=== RECORDS TO PROCESS ===

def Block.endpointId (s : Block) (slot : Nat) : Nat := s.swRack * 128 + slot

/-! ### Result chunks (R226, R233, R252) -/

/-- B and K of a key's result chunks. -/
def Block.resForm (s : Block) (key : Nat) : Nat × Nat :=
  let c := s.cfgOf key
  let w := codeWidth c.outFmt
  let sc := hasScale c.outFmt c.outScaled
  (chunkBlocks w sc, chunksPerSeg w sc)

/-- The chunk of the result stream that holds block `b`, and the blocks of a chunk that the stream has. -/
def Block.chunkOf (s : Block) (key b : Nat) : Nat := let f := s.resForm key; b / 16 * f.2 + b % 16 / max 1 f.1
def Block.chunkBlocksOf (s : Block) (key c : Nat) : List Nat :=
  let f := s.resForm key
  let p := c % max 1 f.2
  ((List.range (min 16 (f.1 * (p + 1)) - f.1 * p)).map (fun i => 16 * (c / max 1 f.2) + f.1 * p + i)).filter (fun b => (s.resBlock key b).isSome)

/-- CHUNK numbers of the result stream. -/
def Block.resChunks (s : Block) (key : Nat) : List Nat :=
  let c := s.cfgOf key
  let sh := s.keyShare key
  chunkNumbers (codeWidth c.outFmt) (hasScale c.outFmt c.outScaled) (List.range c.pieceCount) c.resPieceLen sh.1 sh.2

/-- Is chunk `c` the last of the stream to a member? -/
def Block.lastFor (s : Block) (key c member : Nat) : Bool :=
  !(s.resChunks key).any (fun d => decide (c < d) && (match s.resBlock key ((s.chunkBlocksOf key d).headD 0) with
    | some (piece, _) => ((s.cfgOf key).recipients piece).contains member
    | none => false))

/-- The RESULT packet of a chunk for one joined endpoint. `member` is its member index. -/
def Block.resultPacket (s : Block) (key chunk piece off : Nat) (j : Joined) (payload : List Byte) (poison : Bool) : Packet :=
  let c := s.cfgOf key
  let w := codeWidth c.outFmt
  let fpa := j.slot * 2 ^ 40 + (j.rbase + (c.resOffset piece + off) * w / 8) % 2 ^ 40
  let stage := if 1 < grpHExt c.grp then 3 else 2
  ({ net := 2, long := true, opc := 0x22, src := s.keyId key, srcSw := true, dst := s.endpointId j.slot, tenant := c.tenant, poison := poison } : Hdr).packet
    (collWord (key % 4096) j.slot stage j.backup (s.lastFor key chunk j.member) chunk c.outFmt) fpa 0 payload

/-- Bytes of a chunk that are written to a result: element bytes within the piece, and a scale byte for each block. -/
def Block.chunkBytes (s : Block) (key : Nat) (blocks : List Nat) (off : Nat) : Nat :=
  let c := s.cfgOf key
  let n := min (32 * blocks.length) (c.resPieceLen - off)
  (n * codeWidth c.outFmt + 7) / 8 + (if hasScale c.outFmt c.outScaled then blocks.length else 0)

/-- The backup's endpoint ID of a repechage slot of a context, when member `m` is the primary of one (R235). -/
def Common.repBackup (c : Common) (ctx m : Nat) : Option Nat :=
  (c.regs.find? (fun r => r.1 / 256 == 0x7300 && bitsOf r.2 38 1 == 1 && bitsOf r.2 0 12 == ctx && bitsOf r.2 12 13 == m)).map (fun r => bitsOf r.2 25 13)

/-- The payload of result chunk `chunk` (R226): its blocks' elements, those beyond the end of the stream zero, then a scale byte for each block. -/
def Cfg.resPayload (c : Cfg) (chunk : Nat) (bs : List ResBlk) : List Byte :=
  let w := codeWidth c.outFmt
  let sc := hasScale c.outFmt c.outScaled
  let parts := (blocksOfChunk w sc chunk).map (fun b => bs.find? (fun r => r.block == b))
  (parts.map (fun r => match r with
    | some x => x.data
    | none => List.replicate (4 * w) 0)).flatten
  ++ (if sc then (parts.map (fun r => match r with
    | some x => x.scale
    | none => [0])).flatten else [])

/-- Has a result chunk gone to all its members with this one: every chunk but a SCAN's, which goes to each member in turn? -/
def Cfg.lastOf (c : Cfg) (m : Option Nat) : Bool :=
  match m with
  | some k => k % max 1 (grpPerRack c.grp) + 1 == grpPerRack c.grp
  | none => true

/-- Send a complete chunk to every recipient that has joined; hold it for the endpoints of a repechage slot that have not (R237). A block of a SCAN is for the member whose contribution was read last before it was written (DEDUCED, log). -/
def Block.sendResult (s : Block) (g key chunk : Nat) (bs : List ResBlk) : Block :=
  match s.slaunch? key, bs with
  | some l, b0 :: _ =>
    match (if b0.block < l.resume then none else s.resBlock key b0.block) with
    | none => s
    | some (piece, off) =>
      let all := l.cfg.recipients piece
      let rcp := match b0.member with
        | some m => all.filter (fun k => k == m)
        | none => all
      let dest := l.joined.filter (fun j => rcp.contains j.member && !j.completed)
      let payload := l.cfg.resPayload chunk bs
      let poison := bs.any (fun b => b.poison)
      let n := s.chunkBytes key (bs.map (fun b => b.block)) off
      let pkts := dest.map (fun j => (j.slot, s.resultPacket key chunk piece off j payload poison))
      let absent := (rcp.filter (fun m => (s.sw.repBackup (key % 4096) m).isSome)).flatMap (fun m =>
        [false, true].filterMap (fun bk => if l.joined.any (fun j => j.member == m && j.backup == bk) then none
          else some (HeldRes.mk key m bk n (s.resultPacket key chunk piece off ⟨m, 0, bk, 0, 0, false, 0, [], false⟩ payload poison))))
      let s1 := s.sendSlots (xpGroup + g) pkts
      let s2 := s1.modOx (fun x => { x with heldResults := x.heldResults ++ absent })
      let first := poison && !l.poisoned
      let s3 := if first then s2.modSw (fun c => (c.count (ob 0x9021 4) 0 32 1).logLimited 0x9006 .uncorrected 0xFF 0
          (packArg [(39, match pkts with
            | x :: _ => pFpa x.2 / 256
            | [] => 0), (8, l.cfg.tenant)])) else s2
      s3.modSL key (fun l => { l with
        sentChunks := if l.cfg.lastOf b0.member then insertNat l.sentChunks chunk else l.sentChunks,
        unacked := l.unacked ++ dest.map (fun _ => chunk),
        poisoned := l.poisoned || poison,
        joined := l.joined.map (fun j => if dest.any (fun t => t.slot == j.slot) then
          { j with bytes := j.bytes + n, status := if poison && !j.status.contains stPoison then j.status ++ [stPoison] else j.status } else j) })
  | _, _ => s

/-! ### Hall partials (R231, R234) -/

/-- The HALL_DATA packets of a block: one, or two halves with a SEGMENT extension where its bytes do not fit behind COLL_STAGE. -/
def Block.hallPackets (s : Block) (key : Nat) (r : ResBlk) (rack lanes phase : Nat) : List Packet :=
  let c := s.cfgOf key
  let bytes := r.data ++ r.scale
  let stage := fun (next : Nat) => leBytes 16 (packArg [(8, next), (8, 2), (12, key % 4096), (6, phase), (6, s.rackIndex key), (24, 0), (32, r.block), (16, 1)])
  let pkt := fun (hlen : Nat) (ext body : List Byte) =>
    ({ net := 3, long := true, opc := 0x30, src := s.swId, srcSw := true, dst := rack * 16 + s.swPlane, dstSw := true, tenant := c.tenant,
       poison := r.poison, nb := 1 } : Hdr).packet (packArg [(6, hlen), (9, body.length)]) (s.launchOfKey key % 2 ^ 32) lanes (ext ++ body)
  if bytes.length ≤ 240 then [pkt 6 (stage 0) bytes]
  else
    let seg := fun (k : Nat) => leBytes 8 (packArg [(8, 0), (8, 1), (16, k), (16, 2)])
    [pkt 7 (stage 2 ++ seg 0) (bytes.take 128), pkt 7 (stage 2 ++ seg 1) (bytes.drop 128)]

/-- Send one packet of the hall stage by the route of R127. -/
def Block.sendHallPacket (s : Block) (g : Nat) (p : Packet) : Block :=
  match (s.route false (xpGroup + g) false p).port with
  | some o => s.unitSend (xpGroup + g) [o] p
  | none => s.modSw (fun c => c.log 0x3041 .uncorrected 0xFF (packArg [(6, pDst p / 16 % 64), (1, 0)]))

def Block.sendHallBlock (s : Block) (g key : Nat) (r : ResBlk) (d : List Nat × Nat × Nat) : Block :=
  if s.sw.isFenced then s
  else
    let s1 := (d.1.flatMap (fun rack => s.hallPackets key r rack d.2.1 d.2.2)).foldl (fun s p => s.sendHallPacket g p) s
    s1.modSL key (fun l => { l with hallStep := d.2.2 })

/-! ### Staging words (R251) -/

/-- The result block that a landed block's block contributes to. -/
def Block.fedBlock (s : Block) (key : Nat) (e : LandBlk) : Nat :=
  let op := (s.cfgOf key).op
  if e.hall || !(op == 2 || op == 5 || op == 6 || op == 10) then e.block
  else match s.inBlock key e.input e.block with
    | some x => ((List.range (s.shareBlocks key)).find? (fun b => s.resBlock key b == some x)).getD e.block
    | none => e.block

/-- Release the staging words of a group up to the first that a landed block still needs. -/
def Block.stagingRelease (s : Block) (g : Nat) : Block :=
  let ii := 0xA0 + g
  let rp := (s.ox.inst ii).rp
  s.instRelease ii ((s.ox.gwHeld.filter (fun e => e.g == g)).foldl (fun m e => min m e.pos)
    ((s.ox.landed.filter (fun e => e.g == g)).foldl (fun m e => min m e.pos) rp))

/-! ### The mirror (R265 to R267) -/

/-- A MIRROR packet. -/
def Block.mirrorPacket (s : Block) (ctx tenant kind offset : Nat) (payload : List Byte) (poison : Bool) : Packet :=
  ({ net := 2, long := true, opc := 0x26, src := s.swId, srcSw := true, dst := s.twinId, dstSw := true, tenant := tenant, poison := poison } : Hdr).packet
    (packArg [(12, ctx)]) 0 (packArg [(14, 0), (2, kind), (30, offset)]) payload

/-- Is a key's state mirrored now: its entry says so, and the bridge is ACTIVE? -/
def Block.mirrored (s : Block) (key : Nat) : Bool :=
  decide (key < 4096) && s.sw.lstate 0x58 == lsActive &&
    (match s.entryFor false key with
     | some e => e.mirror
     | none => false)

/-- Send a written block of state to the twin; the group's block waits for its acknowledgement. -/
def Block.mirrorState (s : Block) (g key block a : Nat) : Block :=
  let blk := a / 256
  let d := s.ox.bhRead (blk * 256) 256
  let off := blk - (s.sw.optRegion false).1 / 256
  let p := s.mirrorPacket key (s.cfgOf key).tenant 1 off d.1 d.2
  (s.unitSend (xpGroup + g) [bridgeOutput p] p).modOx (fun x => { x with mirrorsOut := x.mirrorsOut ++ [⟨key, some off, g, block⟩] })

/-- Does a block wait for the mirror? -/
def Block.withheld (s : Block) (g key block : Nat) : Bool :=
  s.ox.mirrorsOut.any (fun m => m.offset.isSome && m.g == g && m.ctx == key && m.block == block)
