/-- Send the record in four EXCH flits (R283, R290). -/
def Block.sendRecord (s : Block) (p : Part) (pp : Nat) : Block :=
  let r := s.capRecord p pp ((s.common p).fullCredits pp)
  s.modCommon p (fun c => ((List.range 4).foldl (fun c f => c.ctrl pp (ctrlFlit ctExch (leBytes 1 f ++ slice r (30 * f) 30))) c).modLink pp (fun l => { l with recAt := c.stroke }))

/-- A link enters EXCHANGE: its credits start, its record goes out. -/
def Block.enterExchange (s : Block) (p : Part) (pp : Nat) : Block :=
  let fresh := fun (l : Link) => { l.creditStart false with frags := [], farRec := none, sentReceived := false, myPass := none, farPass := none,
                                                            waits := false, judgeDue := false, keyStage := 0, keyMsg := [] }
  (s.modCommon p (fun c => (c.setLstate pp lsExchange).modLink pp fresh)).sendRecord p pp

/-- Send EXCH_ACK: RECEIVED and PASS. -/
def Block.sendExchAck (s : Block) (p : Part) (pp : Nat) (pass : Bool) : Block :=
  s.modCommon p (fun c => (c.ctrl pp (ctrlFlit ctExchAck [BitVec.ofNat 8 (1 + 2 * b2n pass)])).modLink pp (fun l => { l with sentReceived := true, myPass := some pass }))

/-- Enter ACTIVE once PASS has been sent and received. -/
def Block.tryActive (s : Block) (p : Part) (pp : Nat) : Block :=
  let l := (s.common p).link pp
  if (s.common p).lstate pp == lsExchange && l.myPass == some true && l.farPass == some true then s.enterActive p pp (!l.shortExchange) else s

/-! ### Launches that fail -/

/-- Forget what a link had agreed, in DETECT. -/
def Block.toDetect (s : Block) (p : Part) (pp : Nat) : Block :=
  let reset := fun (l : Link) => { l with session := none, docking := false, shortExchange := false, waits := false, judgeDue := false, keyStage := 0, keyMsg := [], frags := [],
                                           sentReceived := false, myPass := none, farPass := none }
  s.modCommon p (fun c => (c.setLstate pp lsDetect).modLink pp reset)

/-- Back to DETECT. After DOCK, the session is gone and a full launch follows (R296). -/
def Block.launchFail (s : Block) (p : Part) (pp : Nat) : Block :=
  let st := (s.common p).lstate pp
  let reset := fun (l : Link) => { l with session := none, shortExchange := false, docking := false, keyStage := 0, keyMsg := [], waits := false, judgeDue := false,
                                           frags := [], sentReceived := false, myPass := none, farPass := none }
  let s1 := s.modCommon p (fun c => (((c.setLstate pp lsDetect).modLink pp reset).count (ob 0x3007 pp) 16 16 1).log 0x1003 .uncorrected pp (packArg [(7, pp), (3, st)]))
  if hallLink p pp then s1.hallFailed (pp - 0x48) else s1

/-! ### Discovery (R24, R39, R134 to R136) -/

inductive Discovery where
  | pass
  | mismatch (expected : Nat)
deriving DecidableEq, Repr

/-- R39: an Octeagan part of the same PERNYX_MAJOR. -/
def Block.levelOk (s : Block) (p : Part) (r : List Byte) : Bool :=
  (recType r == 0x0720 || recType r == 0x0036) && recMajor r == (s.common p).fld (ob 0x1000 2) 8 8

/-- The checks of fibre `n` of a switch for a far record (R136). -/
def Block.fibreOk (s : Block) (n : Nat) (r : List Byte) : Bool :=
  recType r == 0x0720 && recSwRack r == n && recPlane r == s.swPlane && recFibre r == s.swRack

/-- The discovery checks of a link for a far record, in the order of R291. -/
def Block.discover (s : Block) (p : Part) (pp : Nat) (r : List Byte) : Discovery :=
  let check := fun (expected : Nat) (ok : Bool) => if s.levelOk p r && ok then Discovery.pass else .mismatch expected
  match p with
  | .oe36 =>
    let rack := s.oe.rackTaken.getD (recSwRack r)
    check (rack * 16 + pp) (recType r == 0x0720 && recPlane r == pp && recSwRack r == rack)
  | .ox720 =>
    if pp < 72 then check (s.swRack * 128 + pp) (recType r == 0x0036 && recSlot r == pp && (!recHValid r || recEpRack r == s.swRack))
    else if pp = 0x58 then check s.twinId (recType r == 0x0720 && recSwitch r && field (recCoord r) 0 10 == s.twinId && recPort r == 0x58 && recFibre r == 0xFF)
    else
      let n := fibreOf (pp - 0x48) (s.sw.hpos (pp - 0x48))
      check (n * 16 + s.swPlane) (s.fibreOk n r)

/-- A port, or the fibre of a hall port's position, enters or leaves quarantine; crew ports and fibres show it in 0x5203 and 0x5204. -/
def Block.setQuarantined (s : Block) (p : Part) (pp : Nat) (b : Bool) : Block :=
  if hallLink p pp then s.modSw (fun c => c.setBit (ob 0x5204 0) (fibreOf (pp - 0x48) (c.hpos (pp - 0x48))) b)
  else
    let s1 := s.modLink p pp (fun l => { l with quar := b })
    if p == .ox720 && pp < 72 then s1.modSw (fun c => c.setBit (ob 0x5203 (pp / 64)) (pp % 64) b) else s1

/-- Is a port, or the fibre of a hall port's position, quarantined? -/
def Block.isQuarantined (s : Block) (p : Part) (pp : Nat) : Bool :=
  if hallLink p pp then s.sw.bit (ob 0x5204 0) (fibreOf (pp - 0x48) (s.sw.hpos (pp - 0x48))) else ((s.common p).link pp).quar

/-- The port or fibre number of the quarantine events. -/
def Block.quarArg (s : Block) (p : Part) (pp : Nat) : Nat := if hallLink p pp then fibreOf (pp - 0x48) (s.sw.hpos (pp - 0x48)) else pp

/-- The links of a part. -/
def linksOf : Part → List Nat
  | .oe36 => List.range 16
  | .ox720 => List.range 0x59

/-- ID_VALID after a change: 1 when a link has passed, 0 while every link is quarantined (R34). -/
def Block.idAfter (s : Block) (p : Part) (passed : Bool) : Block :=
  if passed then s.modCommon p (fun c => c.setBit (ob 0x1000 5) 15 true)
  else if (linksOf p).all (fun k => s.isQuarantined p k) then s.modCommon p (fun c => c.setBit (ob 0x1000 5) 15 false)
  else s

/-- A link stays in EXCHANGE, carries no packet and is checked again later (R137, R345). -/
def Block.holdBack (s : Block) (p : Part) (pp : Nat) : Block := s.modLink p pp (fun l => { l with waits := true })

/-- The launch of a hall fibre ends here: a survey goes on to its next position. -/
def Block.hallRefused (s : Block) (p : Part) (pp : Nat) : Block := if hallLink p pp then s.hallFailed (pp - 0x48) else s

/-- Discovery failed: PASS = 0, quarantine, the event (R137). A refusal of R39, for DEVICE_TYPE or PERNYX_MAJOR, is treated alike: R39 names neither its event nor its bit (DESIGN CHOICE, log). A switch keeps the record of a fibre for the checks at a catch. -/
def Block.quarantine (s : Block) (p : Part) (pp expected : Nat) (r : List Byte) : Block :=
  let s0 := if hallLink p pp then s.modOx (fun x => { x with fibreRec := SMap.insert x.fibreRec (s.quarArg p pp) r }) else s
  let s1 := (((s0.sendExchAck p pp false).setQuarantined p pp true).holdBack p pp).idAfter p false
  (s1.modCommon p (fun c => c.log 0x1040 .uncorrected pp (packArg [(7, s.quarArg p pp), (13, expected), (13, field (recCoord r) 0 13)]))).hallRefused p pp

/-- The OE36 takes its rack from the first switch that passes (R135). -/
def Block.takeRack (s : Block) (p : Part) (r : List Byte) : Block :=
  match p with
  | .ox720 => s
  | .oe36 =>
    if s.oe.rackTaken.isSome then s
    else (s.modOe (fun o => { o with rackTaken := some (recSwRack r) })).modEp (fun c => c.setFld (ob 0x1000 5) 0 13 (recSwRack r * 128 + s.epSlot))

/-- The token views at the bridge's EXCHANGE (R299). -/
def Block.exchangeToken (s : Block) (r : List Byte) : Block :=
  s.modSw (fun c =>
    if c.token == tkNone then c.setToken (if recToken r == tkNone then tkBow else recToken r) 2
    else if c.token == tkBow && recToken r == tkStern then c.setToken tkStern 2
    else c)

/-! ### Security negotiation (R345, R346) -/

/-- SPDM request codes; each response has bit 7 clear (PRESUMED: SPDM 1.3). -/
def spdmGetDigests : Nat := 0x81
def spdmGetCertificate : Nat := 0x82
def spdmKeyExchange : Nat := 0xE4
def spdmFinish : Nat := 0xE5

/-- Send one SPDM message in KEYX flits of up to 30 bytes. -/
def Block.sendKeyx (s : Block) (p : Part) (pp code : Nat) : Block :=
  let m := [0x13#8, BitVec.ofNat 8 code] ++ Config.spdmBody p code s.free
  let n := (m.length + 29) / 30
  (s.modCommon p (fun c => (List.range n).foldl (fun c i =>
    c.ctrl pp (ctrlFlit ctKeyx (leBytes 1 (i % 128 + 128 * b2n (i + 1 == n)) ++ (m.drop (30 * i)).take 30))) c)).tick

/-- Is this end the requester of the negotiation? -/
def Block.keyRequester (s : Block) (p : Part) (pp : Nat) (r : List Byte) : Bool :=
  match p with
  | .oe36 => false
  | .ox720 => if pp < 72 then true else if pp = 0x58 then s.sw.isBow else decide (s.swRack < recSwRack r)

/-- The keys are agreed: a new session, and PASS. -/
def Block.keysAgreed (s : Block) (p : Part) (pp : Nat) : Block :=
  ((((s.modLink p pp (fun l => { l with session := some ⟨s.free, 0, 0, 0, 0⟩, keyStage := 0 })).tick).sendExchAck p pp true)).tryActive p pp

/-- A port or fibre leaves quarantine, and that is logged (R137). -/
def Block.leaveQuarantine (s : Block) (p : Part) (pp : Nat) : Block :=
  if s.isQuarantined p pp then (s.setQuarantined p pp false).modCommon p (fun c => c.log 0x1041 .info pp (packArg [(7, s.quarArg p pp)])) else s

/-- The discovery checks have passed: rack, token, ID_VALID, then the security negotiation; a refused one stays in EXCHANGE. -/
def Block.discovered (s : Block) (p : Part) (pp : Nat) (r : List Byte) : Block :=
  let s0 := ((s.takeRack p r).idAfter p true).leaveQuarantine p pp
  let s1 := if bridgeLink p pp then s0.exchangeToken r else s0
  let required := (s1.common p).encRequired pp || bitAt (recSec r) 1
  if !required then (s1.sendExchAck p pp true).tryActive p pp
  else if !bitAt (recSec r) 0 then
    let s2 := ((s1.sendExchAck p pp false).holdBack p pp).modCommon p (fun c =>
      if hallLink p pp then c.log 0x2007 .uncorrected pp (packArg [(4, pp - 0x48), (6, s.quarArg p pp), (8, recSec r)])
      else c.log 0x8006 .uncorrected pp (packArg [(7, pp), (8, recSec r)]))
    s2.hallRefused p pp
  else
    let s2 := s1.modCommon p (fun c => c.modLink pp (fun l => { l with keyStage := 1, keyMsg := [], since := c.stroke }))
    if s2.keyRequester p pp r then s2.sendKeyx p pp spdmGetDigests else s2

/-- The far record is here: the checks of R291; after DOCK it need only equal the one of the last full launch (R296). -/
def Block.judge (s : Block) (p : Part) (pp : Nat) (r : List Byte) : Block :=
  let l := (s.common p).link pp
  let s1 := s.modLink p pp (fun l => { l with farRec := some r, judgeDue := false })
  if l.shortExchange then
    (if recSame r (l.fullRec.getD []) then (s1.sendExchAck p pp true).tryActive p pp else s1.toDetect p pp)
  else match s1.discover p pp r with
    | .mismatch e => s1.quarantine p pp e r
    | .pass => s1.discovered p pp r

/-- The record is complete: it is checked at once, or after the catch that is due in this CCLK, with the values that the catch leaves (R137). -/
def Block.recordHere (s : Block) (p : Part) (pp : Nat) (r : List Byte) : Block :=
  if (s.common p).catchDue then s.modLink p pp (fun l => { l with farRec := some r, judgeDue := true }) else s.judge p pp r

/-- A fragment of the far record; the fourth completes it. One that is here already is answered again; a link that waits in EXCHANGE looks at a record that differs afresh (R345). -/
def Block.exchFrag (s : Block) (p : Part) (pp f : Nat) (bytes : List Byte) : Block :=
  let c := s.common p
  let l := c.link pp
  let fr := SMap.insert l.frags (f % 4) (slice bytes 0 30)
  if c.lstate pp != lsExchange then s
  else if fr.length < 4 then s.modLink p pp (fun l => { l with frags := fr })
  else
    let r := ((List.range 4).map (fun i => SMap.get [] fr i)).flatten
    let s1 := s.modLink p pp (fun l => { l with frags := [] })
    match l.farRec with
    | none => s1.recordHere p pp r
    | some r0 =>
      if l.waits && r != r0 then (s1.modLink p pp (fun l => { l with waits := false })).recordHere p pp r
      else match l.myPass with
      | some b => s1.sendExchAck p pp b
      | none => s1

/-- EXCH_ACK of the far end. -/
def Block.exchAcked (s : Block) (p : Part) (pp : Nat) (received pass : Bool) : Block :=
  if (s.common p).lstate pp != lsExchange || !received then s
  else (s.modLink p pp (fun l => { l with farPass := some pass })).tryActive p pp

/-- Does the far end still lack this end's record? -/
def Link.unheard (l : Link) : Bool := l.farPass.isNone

===

**PROMPT**
Among the lines of the material, count those that contain the string "route" and state only that count.

**TASK RESULT**
2